What is Emacs?
You might hear that it’s a text editor, ancient like Vim, but easier to quit. A programmer might tell you it’s an IDE for power users: difficult to learn, but efficient to use. An Emacs user might tell you how extensible it is, how it has a thriving ecosystem and that new flavours like Doom Emacs are trivial to set up.
These explanations are all partly correct. But they’re all missing something vitally important, the thing that makes Emacs shine among all other applications.
Emacs isn’t a text editor — it’s a tool for building them.
It contains all the features you need to code your own personal editor for any text-related task.
Most of the powerful editors are meant for programming. That’s no surprise. Building an editor involves a fair bit of coding, so the people who build them tend to be programmers using them for their own purposes.
Others don’t have the skills to do so. If you can’t program, your only option is to hunt for an existing editor and pray that it does what you need.
Most of the time, that editor won’t exist. If you’re lucky enough to have a conventional task such as note-taking or health-tracking, you might find something that does the job.
When it doesn’t work the way you want, you could ask the programmers that built it to change it. Or, as is more likely, you would abandon it and go back to your old habits.
So while conventional editors become increasingly sophisticated, the more niche disciplines are left by the wayside: to be forgotten, abandoned or labeled as a rustic; performed without the use of computers at all.

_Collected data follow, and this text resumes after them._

/-- METER_PERIOD_END: a partition's meter period ends: METER goes to every session with points in it that receives it, and the next period starts
(R73, R316, R324). -/
def execMeterPeriodEnd (part : Nat) (s : State) : Host.Outcome State Fault Refusal :=
  if !s.live then .next s
  else
    let mine := fun k => decide (s.meterPart k = part)
    let hear := s.vcp.sessions.filter (fun x => x.receives part && x.meters.any mine)
    let push := hear.map (fun (x : Session) =>
      ({ sid := x.sid, seq := x.pushSeq + 1, cmd := 0x0306, items := [.words ((x.meters.filter mine).flatMap s.meterRead)] } : Push))
    let s1 := hear.foldl (fun s x => s.updSession x.sid (fun y => { y with pushSeq := y.pushSeq + 1 })) s
    let s2 := if push.isEmpty then s1 else s1.sendPushes push
    .next (s2.setAudio (fun a => { a with meters := a.meters.filter (fun c => !mine c.1) }))

/-! ### SDP (R265) -/

/-- The characters of a text. -/
def ascii (t : String) : List Nat := t.toList.map Char.toNat
/-- A number in decimal. -/
def decimal (n : Nat) : List Nat := (Nat.toDigits 10 n).map Char.toNat
/-- An IPv4 address in dotted form. -/
def dotted (a : Nat) : List Nat :=
  decimal (a / 2 ^ 24 % 256) ++ [46] ++ decimal (a / 2 ^ 16 % 256) ++ [46] ++ decimal (a / 2 ^ 8 % 256) ++ [46] ++ decimal (a % 256)
/-- A line with its line end. -/
def sdpLine (l : List Nat) : List Nat := l ++ [13, 10]

/-- The packet time of a ptime code in ms. -/
def ptimeText (c : Nat) : List Nat := ascii ((["0.125", "0.25", "0.333", "1", "4"] : List String).getD c "1")
/-- 64 bits as 16 hexadecimal digits, in pairs joined by '-'. -/
def clockText (w : Nat) : List Nat :=
  (List.range 8).flatMap (fun i =>
    let b := w / 2 ^ (8 * (7 - i)) % 256
    (if i = 0 then [] else [45]) ++ (if b < 16 then [48] else []) ++ (Nat.toDigits 16 b).map Char.toNat)

/-- One media description of a transmit stream, for a leg. -/
def State.sdpMedia (s : State) (i leg : Nat) : List Nat :=
  let f := fun k => s.at 0x36 i k
  let o := if leg = 0 then 8 else 0x0B
  let pt := decimal (f 5)
  sdpLine (ascii "m=audio " ++ decimal (f (o + 1)) ++ ascii " RTP/AVP " ++ pt)
    ++ sdpLine (ascii "c=IN IP4 " ++ dotted (f o) ++ [47] ++ decimal (f 7))
    ++ sdpLine (ascii "a=rtpmap:" ++ pt ++ ascii (if f 1 = 0 then " L16/" else " L24/") ++ decimal (f 2) ++ [47] ++ decimal (f 3))
    ++ sdpLine (ascii "a=ptime:" ++ ptimeText (f 4))
    ++ sdpLine (ascii "a=ts-refclk:ptp=IEEE1588-2008:" ++ clockText s.net.leader ++ [58] ++ decimal (s.at 0x33 0 2))
    ++ sdpLine (ascii "a=mediaclk:direct=0")

/-- R265: the description of a transmit stream; the lines that the rule does not name follow the plain form of SDP (log entry 56). -/
def State.sdpOut (s : State) (i : Nat) : List Nat :=
  let legs := [0, 1].filter (fun l => decide (s.at 0x36 i (if l = 0 then 0x0A else 0x0D) ≠ 0xFF))
  let port := s.at 0x36 i (if legs.headD 0 = 0 then 0x0A else 0x0D)
  sdpLine (ascii "v=0")
    ++ sdpLine (ascii "o=- " ++ decimal i ++ [32] ++ decimal s.scene.gen ++ ascii " IN IP4 " ++ dotted (s.at 0x30 port 2))
    ++ sdpLine (ascii "s=" ++ decimal i) ++ sdpLine (ascii "t=0 0")
    ++ legs.flatMap (s.sdpMedia i)
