-- ==== Sys2Proof/Machine/Boot.lean ====
section
/-! DEFINITION. Sys2Proof/Machine/Boot.lean: rails, reset, the boot loader, QUIET, RUN and STANDBY (R17, R303, R337–R355, R428, R476,
R481–R484). -/
namespace Sys2Proof.Machine

open Fmt

/-- A change of the boot group. -/
def State.setBoot (s : State) (f : BootG → BootG) : State := { s with boot := f s.boot }
/-- A change of the power group. -/
def State.setPower (s : State) (f : PowerG → PowerG) : State := { s with power := f s.power }

/-! ### Reset -/

/-- A flash slot after a reset: what was written stands; the next FW_WRITE erases it (R365, R367). -/
def FlashSlot.afterReset (f : FlashSlot) : FlashSlot := { f with erased := false, staged := none }

/-- cku.lo_cal as MSTORE holds it (R303). -/
def State.loCalStored (s : State) : Int := toS 32 (ofBE (s.scene.mstore.readAll loCalAddr 4))

/-- The clock unit after the internal reset of a wake: selection, lock, reference states and average untouched; outputs off (R301,
R303). -/
def CkuG.wake (c : CkuG) : CkuG := { c with outs := [], cal := none }

/-- A reset: everything returns to its reset value but what PD_AON, the fuses, MSTORE and the flash hold. A wake from STANDBY also keeps the
clock unit with its settings (R17, R303, R318, R355). -/
def State.resetAll (s : State) (wake : Bool) : State :=
  { State.reset with
    mcc := s.mcc
    params := if wake then s.params.filter (fun c => decide (hCls c.1 = 0x40) || decide (hCls c.1 = 0x41)) else []
    power := { PowerG.reset with
      standbySet := s.power.standbySet, mainRails := s.power.mainRails, resetN := s.power.resetN, stbyLow := s.power.stbyLow
      straps := s.power.straps }
    boot := { BootG.reset with pref := s.boot.pref }
    sec := { s.sec with wiped := false }
    fw := { FwG.reset with slotA := s.fw.slotA.afterReset, slotB := s.fw.slotB.afterReset }
    cku := if wake then s.cku.wake else { CkuG.reset with loCal := s.loCalStored }
    scene := { SceG.reset with mstore := s.scene.mstore }
    twin := { TwinG.reset with peerAlive := s.twin.peerAlive, peerOwn := s.twin.peerOwn }
    free := s.free
    draws := s.draws
    pending := s.pending }

/-- The secure bank's contents lost (R361, R481). -/
def SecG.cleared (g : SecG) : SecG := { g with creds := [], modKeys := [], bankCtr := 0 }

/-- R338, R339: strap values with which no image is read. -/
def Straps.reserved (x : Straps) : Bool := decide (x.mode = 3) || (decide (x.boot = 3) && !x.twinEn)

/-- R338: what feeds the boot loader; for flash, the preferred slot first (R343). -/
def State.feedOf (s : State) : Feed :=
  match s.power.straps.boot with
  | 2 => .pcie
  | 3 => .twin
  | _ => .slot (decide (s.boot.pref = some 1))

/-- Order 1: the boot begins: the straps are latched and the MCC counts (R17, R348); with a reserved strap value, error 0x0C (R339). The
device shows BOOT from here on (log entry 200). -/
def State.startBoot (s : State) : State :=
  let s1 := { s with dev := .boot, power := { s.power with holdMcc := false, upS := 0, upN := 0, domains := 0 } }
  s1.setBoot (fun b => { b with stage := 0x01, error := if s.power.straps.reserved then 0x0C else b.error })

The world would be a very different place if everyone could build their own tools. Emacs is a little window into that world. Over the years, there have been Emacs editors for programming and note-taking, but also for video editing, gene splicing and transcribing ancient runes. All you need is a computer, Emacs and a bit of skill; and you can build an editor for any text-related task.
This book is a guide to building your own editor in Emacs. It walks you through the skills in programming, problem solving and exploration needed to craft one.
You don’t need to be a programmer to read it (although you can be), and you certainly won’t get a job in programming by following it. But if you like what you learn here, you might enjoy programming more than you think.